BEGIN

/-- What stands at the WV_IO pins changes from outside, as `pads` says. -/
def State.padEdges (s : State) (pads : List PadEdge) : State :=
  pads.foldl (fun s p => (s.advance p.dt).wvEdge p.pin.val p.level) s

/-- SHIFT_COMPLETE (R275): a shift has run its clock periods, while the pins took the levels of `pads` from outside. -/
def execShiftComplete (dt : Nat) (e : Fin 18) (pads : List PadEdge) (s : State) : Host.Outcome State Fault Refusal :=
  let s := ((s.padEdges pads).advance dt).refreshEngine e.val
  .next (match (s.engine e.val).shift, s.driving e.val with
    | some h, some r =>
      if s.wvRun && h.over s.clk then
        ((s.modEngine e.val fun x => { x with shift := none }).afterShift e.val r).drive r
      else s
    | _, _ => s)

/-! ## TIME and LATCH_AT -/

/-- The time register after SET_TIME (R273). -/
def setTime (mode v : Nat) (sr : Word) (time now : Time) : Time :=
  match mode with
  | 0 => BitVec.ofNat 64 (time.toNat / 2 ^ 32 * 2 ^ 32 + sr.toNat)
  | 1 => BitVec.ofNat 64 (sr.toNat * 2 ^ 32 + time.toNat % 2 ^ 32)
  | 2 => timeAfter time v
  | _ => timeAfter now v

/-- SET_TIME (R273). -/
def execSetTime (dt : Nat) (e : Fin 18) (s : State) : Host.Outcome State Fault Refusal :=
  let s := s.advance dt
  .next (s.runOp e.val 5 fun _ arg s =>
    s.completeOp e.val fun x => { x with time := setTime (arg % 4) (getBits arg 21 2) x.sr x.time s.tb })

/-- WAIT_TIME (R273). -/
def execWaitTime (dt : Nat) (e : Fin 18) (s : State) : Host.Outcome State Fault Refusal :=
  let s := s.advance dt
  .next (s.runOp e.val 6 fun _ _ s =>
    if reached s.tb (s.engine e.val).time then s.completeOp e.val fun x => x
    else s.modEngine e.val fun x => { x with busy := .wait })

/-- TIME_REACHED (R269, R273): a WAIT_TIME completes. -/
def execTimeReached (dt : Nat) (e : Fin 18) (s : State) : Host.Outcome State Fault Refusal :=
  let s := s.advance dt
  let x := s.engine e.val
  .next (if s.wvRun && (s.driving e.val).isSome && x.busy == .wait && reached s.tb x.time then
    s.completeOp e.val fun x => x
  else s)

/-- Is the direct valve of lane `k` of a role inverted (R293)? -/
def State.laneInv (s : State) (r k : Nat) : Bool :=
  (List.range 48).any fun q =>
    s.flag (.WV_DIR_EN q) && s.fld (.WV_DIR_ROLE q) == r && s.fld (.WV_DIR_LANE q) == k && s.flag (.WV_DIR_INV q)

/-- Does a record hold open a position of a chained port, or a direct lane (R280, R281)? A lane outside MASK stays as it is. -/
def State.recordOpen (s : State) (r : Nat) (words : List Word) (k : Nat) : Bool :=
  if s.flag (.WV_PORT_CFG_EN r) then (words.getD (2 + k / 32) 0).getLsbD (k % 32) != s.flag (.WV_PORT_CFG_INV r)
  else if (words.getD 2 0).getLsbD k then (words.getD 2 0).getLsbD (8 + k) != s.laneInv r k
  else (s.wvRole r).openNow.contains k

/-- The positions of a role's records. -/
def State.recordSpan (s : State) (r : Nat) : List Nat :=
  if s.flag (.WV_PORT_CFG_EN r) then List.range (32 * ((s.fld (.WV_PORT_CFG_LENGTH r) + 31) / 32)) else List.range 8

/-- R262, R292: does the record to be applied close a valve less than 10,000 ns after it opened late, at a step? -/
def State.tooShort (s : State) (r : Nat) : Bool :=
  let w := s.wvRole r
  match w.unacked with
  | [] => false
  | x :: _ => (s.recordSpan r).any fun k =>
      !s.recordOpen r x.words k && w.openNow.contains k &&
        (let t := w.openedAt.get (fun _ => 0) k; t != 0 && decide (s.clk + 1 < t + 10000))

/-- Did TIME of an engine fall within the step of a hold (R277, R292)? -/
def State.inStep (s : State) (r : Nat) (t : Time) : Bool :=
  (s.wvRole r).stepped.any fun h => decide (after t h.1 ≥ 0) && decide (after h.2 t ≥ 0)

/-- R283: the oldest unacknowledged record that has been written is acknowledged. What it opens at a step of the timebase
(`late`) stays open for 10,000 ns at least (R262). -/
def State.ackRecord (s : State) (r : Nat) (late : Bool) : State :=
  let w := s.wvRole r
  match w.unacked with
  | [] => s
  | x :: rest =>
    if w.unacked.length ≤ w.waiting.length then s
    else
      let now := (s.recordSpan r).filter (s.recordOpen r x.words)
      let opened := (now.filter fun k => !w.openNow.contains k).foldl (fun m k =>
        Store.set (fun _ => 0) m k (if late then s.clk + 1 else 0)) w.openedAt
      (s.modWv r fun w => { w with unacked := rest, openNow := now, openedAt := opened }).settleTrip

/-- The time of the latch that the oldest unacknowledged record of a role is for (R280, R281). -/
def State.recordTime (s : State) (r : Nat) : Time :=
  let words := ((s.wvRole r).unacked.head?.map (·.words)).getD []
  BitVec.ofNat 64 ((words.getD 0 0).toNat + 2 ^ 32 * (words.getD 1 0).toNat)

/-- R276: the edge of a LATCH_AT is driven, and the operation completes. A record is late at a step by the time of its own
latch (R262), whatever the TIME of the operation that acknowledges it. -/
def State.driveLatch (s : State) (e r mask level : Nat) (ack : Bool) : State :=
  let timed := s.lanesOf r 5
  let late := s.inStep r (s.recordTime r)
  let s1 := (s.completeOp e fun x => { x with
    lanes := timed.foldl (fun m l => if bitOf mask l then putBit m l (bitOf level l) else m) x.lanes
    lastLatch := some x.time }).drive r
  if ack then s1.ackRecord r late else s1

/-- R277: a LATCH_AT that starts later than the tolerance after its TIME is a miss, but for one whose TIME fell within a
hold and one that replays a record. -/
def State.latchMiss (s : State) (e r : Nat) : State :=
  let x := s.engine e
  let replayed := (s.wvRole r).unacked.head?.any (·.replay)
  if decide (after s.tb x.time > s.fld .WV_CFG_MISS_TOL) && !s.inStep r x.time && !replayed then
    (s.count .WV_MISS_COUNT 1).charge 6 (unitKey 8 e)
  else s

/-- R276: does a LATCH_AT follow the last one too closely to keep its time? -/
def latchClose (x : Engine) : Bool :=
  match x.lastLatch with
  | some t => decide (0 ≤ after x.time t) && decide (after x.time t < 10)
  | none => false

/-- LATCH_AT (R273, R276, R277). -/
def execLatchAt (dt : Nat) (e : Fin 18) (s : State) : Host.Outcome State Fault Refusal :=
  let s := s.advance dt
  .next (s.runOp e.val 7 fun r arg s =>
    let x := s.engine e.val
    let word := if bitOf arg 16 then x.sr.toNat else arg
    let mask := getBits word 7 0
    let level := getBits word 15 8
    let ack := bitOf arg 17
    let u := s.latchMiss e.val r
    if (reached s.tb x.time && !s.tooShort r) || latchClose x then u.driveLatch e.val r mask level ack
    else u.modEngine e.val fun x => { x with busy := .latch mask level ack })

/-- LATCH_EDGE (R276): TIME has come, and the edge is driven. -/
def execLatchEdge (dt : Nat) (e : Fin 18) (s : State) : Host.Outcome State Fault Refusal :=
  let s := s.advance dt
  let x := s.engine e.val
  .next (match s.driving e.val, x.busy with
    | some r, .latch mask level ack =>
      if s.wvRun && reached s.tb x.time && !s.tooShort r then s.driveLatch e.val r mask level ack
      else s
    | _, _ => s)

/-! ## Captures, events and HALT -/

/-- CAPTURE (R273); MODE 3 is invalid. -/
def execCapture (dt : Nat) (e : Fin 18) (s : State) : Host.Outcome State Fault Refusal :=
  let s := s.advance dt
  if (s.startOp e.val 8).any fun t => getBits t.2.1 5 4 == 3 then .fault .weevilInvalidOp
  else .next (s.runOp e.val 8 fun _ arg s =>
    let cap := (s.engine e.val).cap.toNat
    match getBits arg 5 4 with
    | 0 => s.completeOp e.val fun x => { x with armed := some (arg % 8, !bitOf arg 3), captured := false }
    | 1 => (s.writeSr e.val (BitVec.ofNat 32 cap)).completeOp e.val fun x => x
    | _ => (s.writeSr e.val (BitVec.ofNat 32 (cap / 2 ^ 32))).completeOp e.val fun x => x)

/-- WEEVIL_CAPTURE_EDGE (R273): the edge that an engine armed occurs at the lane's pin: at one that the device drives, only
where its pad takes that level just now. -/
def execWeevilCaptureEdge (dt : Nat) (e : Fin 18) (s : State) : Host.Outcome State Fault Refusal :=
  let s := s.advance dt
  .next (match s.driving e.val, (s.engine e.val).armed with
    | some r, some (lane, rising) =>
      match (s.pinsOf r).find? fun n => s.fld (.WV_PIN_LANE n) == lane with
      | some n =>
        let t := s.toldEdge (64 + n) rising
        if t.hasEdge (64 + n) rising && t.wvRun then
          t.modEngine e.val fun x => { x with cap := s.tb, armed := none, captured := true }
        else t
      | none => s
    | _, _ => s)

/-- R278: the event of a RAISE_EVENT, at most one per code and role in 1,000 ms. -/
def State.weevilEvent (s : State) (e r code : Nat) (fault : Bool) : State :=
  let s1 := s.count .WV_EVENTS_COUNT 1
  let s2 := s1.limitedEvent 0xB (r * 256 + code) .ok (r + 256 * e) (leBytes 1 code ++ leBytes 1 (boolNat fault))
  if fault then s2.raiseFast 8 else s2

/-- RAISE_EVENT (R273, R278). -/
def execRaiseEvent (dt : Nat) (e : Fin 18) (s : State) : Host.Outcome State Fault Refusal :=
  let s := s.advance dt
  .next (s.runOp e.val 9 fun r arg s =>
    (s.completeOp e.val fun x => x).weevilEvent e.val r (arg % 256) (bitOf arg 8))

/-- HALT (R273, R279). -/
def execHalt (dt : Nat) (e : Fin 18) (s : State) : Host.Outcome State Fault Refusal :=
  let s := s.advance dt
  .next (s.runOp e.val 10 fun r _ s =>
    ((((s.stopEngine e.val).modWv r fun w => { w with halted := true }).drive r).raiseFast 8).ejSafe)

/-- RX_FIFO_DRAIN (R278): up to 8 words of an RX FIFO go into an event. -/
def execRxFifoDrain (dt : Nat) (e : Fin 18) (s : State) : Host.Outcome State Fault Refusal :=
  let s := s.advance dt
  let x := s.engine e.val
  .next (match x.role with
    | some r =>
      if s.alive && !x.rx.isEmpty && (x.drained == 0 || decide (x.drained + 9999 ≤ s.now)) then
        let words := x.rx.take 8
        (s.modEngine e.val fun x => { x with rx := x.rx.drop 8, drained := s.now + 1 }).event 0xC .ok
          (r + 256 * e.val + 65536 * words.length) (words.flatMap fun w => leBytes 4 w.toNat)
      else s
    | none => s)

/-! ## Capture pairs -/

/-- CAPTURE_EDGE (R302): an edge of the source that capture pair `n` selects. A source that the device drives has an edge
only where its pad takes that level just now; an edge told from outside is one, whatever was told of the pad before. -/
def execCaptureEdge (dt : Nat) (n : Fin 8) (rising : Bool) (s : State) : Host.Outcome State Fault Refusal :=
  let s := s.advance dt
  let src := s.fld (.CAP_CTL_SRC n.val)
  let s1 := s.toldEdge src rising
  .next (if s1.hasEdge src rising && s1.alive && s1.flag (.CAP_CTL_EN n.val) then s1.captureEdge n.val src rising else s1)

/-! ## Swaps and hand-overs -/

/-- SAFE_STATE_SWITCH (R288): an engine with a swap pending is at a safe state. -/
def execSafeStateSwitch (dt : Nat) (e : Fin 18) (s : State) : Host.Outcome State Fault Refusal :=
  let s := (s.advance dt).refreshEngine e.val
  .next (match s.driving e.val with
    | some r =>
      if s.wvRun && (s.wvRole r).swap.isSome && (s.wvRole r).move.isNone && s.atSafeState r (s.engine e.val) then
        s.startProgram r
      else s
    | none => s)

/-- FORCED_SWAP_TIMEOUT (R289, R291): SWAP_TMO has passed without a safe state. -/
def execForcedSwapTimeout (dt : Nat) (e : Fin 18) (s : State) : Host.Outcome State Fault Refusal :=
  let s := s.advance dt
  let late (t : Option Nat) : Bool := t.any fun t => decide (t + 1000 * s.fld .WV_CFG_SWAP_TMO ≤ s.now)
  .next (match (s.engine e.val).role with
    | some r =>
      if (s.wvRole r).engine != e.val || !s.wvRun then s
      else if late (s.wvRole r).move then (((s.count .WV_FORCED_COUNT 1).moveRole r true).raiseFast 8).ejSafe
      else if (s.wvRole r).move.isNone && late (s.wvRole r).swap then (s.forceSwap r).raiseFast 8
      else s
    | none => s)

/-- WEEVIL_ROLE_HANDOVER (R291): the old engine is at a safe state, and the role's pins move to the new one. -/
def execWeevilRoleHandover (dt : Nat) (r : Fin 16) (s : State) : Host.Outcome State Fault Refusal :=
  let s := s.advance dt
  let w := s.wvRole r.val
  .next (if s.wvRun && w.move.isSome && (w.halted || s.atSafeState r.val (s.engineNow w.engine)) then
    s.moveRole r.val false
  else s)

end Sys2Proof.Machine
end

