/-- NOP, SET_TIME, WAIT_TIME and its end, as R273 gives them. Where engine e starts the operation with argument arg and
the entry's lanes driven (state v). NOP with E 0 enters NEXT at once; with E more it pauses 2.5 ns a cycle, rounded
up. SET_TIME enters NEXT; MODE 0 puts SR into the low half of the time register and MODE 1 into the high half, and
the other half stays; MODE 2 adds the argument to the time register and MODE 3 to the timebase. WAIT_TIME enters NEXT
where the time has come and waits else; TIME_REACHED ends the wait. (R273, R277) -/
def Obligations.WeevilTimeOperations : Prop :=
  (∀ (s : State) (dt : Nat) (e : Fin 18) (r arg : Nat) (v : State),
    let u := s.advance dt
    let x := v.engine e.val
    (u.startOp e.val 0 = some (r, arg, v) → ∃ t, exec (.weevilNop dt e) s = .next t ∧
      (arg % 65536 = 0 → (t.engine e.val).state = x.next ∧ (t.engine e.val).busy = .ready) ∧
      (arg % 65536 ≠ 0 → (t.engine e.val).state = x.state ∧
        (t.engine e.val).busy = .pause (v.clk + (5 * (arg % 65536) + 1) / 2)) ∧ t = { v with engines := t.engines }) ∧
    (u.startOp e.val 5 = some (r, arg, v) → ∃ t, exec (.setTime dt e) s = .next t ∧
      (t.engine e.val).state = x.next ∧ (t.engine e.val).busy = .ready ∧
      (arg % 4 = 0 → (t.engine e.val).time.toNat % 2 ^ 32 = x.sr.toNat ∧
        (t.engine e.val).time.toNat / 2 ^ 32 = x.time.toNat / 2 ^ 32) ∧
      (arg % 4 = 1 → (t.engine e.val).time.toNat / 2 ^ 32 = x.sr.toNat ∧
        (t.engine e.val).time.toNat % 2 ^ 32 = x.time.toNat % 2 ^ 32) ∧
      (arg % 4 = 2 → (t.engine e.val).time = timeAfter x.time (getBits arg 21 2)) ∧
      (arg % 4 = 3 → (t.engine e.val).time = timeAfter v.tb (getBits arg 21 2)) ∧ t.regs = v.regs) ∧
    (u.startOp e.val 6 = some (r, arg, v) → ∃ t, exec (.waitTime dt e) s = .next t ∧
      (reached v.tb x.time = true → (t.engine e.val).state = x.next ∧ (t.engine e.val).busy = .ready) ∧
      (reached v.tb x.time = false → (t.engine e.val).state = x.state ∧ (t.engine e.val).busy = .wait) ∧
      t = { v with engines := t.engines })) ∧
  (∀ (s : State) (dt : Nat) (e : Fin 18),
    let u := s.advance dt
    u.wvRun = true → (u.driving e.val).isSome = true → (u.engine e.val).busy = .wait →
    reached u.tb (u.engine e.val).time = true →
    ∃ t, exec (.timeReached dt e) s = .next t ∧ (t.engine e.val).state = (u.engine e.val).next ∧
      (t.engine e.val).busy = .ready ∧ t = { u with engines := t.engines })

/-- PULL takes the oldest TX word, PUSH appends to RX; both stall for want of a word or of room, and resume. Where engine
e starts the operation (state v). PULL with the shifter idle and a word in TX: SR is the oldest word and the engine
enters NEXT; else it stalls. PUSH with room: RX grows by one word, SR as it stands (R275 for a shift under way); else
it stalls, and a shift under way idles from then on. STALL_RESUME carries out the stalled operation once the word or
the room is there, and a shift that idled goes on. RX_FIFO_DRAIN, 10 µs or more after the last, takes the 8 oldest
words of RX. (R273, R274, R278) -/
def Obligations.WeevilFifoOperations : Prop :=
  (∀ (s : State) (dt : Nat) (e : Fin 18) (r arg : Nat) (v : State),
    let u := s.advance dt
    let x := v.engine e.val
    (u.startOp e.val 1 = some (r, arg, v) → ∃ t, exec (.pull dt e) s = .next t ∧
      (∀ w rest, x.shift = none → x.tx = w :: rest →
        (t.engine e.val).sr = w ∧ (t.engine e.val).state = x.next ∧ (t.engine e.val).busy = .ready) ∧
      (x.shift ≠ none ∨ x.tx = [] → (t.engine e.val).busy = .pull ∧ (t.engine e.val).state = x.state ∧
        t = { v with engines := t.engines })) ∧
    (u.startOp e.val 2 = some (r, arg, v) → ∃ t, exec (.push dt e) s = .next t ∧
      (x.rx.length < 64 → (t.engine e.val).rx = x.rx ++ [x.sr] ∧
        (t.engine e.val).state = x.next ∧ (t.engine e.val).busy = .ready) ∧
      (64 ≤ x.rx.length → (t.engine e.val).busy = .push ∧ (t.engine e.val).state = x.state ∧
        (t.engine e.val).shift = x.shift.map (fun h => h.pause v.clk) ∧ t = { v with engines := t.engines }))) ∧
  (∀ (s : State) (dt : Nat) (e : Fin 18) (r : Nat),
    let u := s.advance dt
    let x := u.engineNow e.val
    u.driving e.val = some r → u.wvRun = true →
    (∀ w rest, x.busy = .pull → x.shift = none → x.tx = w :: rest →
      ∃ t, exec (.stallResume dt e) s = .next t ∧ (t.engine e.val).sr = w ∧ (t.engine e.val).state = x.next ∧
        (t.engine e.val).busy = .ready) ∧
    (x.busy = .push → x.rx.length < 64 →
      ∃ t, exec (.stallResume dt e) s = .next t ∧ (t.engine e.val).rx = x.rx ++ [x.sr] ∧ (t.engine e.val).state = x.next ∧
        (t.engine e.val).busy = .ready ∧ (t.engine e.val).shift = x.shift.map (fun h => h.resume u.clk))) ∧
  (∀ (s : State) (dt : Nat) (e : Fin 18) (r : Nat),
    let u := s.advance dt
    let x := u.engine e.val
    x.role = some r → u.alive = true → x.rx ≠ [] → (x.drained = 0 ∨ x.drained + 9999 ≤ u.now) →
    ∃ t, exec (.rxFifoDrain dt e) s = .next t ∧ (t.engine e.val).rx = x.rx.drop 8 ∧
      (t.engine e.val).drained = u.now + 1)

END

◆ **TASK TO COMPLETE**:
What you return must be the lines above that run from the line with "def State.recordOpen (s" to the line with "let opened := (now.filter", inclusive, each copied exactly.

◆ **ANSWER BOX**:
def State.recordOpen (s : State) (r : Nat) (words : List Word) (k : Nat) : Bool :=
  if s.flag (.WV_PORT_CFG_EN r) then (words.getD (2 + k / 32) 0).getLsbD (k % 32) != s.flag (.WV_PORT_CFG_INV r)
  else if (words.getD 2 0).getLsbD k then (words.getD 2 0).getLsbD (8 + k) != s.laneInv r k
  else (s.wvRole r).openNow.contains k

/-- The positions of a role's records. -/
def State.recordSpan (s : State) (r : Nat) : List Nat :=
  if s.flag (.WV_PORT_CFG_EN r) then List.range (32 * ((s.fld (.WV_PORT_CFG_LENGTH r) + 31) / 32)) else List.range 8

/-- R262, R292: does the record to be applied close a valve less than 10,000 ns after it opened late, at a step? -/
def State.tooShort (s : State) (r : Nat) : Bool :=
  let w := s.wvRole r
  match w.unacked with
  | [] => false
  | x :: _ => (s.recordSpan r).any fun k =>
      !s.recordOpen r x.words k && w.openNow.contains k &&
        (let t := w.openedAt.get (fun _ => 0) k; t != 0 && decide (s.clk + 1 < t + 10000))

/-- Did TIME of an engine fall within the step of a hold (R277, R292)? -/
def State.inStep (s : State) (r : Nat) (t : Time) : Bool :=
  (s.wvRole r).stepped.any fun h => decide (after t h.1 ≥ 0) && decide (after h.2 t ≥ 0)

/-- R283: the oldest unacknowledged record that has been written is acknowledged. What it opens at a step of the timebase
(`late`) stays open for 10,000 ns at least (R262). -/
def State.ackRecord (s : State) (r : Nat) (late : Bool) : State :=
  let w := s.wvRole r
  match w.unacked with
  | [] => s
  | x :: rest =>
    if w.unacked.length ≤ w.waiting.length then s
    else
      let now := (s.recordSpan r).filter (s.recordOpen r x.words)
      let opened := (now.filter fun k => !w.openNow.contains k).foldl (fun m k =>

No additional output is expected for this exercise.